In deze zaak heeft de Rechtbank Den Haag op 4 november 2014 uitspraak gedaan in een belastingrechtelijke kwestie betreffende de toepassing van het nultarief op de omzetbelasting. Eiseres, een onderneming die handelt in groenten, had het nultarief toegepast op leveringen aan een in Rusland gevestigde afnemer. De inspecteur van de Belastingdienst had echter naheffingsaanslagen opgelegd, omdat eiseres niet had aangetoond dat de geleverde goederen de Europese Gemeenschap daadwerkelijk hadden verlaten.
Tijdens de zitting op 21 oktober 2014 werd duidelijk dat eiseres niet was gehoord in de bezwaarfase, wat zij als een schending van haar rechten beschouwde. De rechtbank oordeelde echter dat, hoewel eiseres niet was gehoord, dit niet tot een andere uitkomst had geleid, aangezien zij geen nieuwe bewijsstukken had overgelegd die haar standpunt konden onderbouwen. De rechtbank concludeerde dat eiseres niet had voldaan aan de bewijslast om aan te tonen dat de goederen daadwerkelijk naar Rusland waren geëxporteerd.
De rechtbank benadrukte dat de bewijslast voor de toepassing van het nultarief op de ondernemer rust en dat eiseres niet voldoende bewijs had geleverd, ondanks het overleggen van verkoopfacturen en andere documenten.

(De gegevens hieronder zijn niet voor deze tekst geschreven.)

-- ==== Sys2Proof/Machine/Contexts.lean ====
section
/-! DEFINITION. Meanings of the events that end, pre-empt, save and restore a context (spec 15 R335, R336; 16 R351 to R360). -/

namespace Sys2Proof.Machine

/-! ### Rows become free (R12, R333, R336, R470) -/

/-- A saved context whose rows are all free is restored, the highest priority first (R336). -/
def State.tryRestores (s : State) : State :=
  let l := (s.ctxs.filter (fun e => e.2.phase == .saved && e.2.rows.all s.rowFree)).foldl
    (fun (l : List Nat) e => s.insertVictim e.1 l) []
  l.reverse.foldl (fun (st : State) (a : Nat) => st.sched_ st.ticks rankEngine (.restore a)) s

/-- Rows that a context gives up: a MAPOUT that waited takes effect (R470); saved contexts, then launches, are tried. -/
def State.rowsFreed (s : State) (rows : List Nat) : State :=
  let s1 := rows.foldl (fun (st : State) (r : Nat) =>
    let w := st.row r
    let st1 := (st.putRow r { RowRec.fresh with mappedOut := w.mappedOut || w.mapoutReq })
    let st2 := { st1 with cores := st1.cores.filter (fun e => e.1 / 4 != r) }
    if w.mapoutReq then { st2 with host := { st2.host with partstat := 2 } }.interrupt 0 0 else st2) s
  s1.tryRestores.retryDispatch

/-! ### The end of a context (R351 to R353, R387) -/

/-- The thread that a timed event concerns. -/
def eventTid : Instr → Option Tid
  | .registerWriteLanding t | .divideComplete t | .fpDivSqrtComplete t | .fpexcParkEnd t | .loadResponse ⟨t, _⟩
  | .storePerformed ⟨t, _⟩ _ | .feRetry t | .heldStoreRelease t _ | .tcloseCloseInstant t | .overrun t | .handlerOverrun t
  | .storeLost t | .migrationAnswer t _ _ | .spawnPlacement t | .detAtomicAccept t | .scFenceComplete t => some t
  | _ => none

/-- The row that a timed event concerns. -/
def eventRow : Instr → Option Nat
  | .matrixStart r | .matrixComplete r | .kBlockBoundary r => some r
  | _ => none

/-- A thread's name, or, when the thread is gone, a name that no thread has. -/
def deadTid (gone : List Tid) (t : Tid) : Tid := if gone.contains t then { t with slot := 64 } else t

/-- An operation of a thread that is gone: its packet still counts at its port. -/
def deadOp (gone : List Tid) : PortOp → PortOp
  | .loadOf t due => .loadOf (deadTid gone t) due
  | .storeOf t id due => .storeOf (deadTid gone t) id due
  | .data a => .data { a with tid := deadTid gone a.tid }
  | .ack a id => .ack { a with tid := deadTid gone a.tid } id
  | .refused t => .refused (deadTid gone t)
  | .child t => .child (deadTid gone t)
  | op => op

/-- What a packet under way does at its target when its thread is gone: it arrives, and nothing follows. -/
def deadArrival (gone : List Tid) : Instr → Instr
  | .crossbarPacketArrival src port seq op => .crossbarPacketArrival src port seq (deadOp gone op)
  | e => e

/-- An event of a thread or a row that is gone does not happen; its packets still count at their ports. -/
def liveEvent (gone : List Tid) (rows : List Nat) (e : Instr) : Option Instr :=
  match e with
  | .crossbarPacketArrival src port seq op => some (.crossbarPacketArrival src port seq (deadOp gone op))
  | e =>
    if (eventTid e).any (fun t => gone.contains t) || (eventRow e).any (fun r => rows.contains r) then none else some e

/-- Threads and rows vanish from the schedule and from the ports. -/
def State.forget (s : State) (gone : List Tid) (rows : List Nat) : State :=
  { s with
    sched := { s.sched with
      timers := s.sched.timers.filterMap (fun e => (liveEvent gone rows e.2.2).map (fun i => (e.1, e.2.1, i))),
      agenda := s.sched.agenda.filterMap (liveEvent gone rows) },
    xbar := { s.xbar with early := s.xbar.early.map (fun e => (e.1, e.2.1, deadOp gone e.2.2)),
                          pkts := s.xbar.pkts.map (fun p => { p with event := deadArrival gone p.event }) } }

/-- Global stores, and global lanes of vector stores, of a context's threads that are never performed: they stand in the store
buffers without a request, or their request has not left the NI (R362). -/
def State.unsentGlobals (s : State) (asid : Nat) : Nat :=
  ((s.threadsOf asid).flatMap (fun th => (th.sbuf ++ (match th.run with | .parked (.storeFull e) => [e] | _ => [])).flatMap (fun e =>
    e.parts.filter (fun p => routeOf th.id.core p.locs == .global && p.sent.isNone)))).length +
  (s.ni.out.filter (fun o => o.req.asid == asid && o.store.isSome && !o.sent)).length

/-- Steps 1 to 3 and 5 of R351: the threads stop, their buffers, waits and engine work are discarded, receives and headers go
(R387), the kernels are live no more. A saved context holds no row. Global stores that were not sent are lost without a
report; those that were sent keep their requests until they are answered or lost (R362). -/
def State.stopContext (s : State) (asid : Nat) : State :=
  let gone := (s.threadsOf asid).map (·.id)
  let rows := match s.ctx? asid with | some c => if c.phase = .saved then [] else c.rows | none => []
  let s1 := (s.count asid 12 (s.unsentGlobals asid)).forget gone rows
  let s2 := { s1 with
    threads := s1.threads.filter (fun e => e.2.asid != asid),
    waits := s1.waits.filter (fun w => w.asid != asid),
    det := s1.det.filter (fun d => d.asid != asid),
    copies := s1.copies.filter (fun c => c.asid != asid),
    kernels := s1.kernels.map (fun (e : Nat × Kernel) => (e.1, if e.2.asid == asid then { e.2 with phase := .retired } else e.2)),
    ni := { s1.ni with
      out := s1.ni.out.filter (fun o => o.req.asid != asid || (o.store.isSome && o.sent)),
      atUnit := s1.ni.atUnit.filter (fun e => e.1.asid != asid),
      transits := s1.ni.transits.filter (fun x => x.ctx.asid != asid) } }
  s2.rxeEnd asid

/-- The queues bound to a context. -/
def State.queuesOf (s : State) (asid : Nat) : List Nat := (s.queues.filter (fun e => e.2.ctx == asid)).map (·.1)

/-- Step 4 of R351: a queue reads EN = 0 and STATE 00, HEAD stays at the first packet not parsed. -/
def State.stopQueue (s : State) (q : Nat) : State :=
  (((s.cancelTimer (.fencePacketPass q)).cancelTimer (.signalWrite q)).quarantineMarked q).modQueue q (fun r =>
    { r with en := false, state := 0, packet := none, begun := false, req := none, acc := none,
             head := if r.packet.isSome then (r.head + r.slots) % 2 ^ r.log else r.head })

/-- A fault's place in the order of its records: tick, then global thread name (R353). -/
def faultKey (f : FaultRec) : Nat := f.tick * 2 ^ 30 + (match f.tid with | some t => tkey t + 1 | none => 0)

def insertFault (f : FaultRec) : List FaultRec → List FaultRec
  | [] => [f]
  | x :: r => if faultKey f < faultKey x then f :: x :: r else x :: insertFault f r

/-- The faults recorded: in order; a notice only when the package has no fault of its own (R353). -/
def faultsRecorded (l : List FaultRec) : List FaultRec :=
  let own := l.filter (fun f => !f.notice)
  (if own.isEmpty then l.take 1 else own).foldl (fun a f => insertFault f a) []

/-- Writes the record of one fault: to the queue of its thread's kernel, else to the context's lowest queue (R352, R353). -/
def State.recordFault (s : State) (asid : Nat) (f : FaultRec) (first : Bool) : State :=
  let k : Option Kernel := match f.tid with
    | some _ => s.kernels.find? f.kernel
    | none => none
  let q : Option Nat := match k with
    | some r => some r.queue
    | none => (s.queuesOf asid).head?
  match q with
  | none => s
  | some n => s.errorRecord n
      { kind := if f.notice then 4 else 3, code := f.cause.code, first := first && !f.notice,
        tag := (k.map (fun (r : Kernel) => r.tag)).getD 0, ticks := f.tick, thread := f.tid, asid := asid, origin := f.origin,
        epc := f.epc, lid := (k.map (fun (r : Kernel) => r.lid)).getD 0, val := f.val, tcause := f.tcause, head := 0 }

/-- The end of a context on this package (R351). -/
def State.endContext (s : State) (asid : Nat) : State :=
  match s.ctx? asid with
  | none => s
  | some c =>
    if c.phase = .ended || c.phase = .destroying || c.faults.isEmpty then s
    else
      let fs := faultsRecorded c.faults
      let s1 := ((fs.zip (List.range fs.length)).foldl (fun (st : State) (p : FaultRec × Nat) =>
        st.recordFault asid p.1 (p.2 == 0)) s).stopContext asid
      let s2 := (s1.queuesOf asid).foldl State.stopQueue s1
      let s3 := s2.modCtx asid (fun c => { c with phase := .ended, rows := [], clusters := [], groups := [], faults := [],
                                                  hadFault := true, saved := none,
                                                  stopTick := if (s.threadsOf asid).isEmpty then c.stopTick else s.ticks })
      let s4 := match fs with
        | f :: _ => if c.spans && !f.notice then
            s3.otherPeers.foldl (fun (st : State) (p : Nat) => st.tell p (.endNotice asid f.cause.code s.ni.peer f.val)) s3
          else s3
        | [] => s3
      (if c.phase = .saved then s4 else s4.rowsFreed c.rows).retryQueues

/-- CONTEXT_FATAL_END (R351, R353). -/
def execContextFatalEnd (asid : Nat) (s : State) : Host.Outcome State Fault Refusal := .next (s.endContext asid)

/-- The cause of a code (R346). -/
def causeOfCode (n : Nat) : Cause :=
  ([Cause.illegal, .feature, .window, .stallchk, .align, .protect, .noxlate, .fetimeout, .overrun, .nesting, .nopeer, .storelost,
    .scaleseq, .gangmismatch, .fpexc, .intdiv, .refused, .trapinsn, .handleroverrun, .cancelled, .poison].find?
      (fun c => c.code == n)).getD .protect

De naheffingsaanslagen werden dan ook terecht opgelegd. Daarnaast werden verzuimboetes van 10% opgelegd, omdat eiseres niet had aangetoond dat er sprake was van een pleitbaar standpunt of afwezigheid van schuld. De rechtbank verklaarde de beroepen ongegrond en zag geen aanleiding voor een proceskostenveroordeling.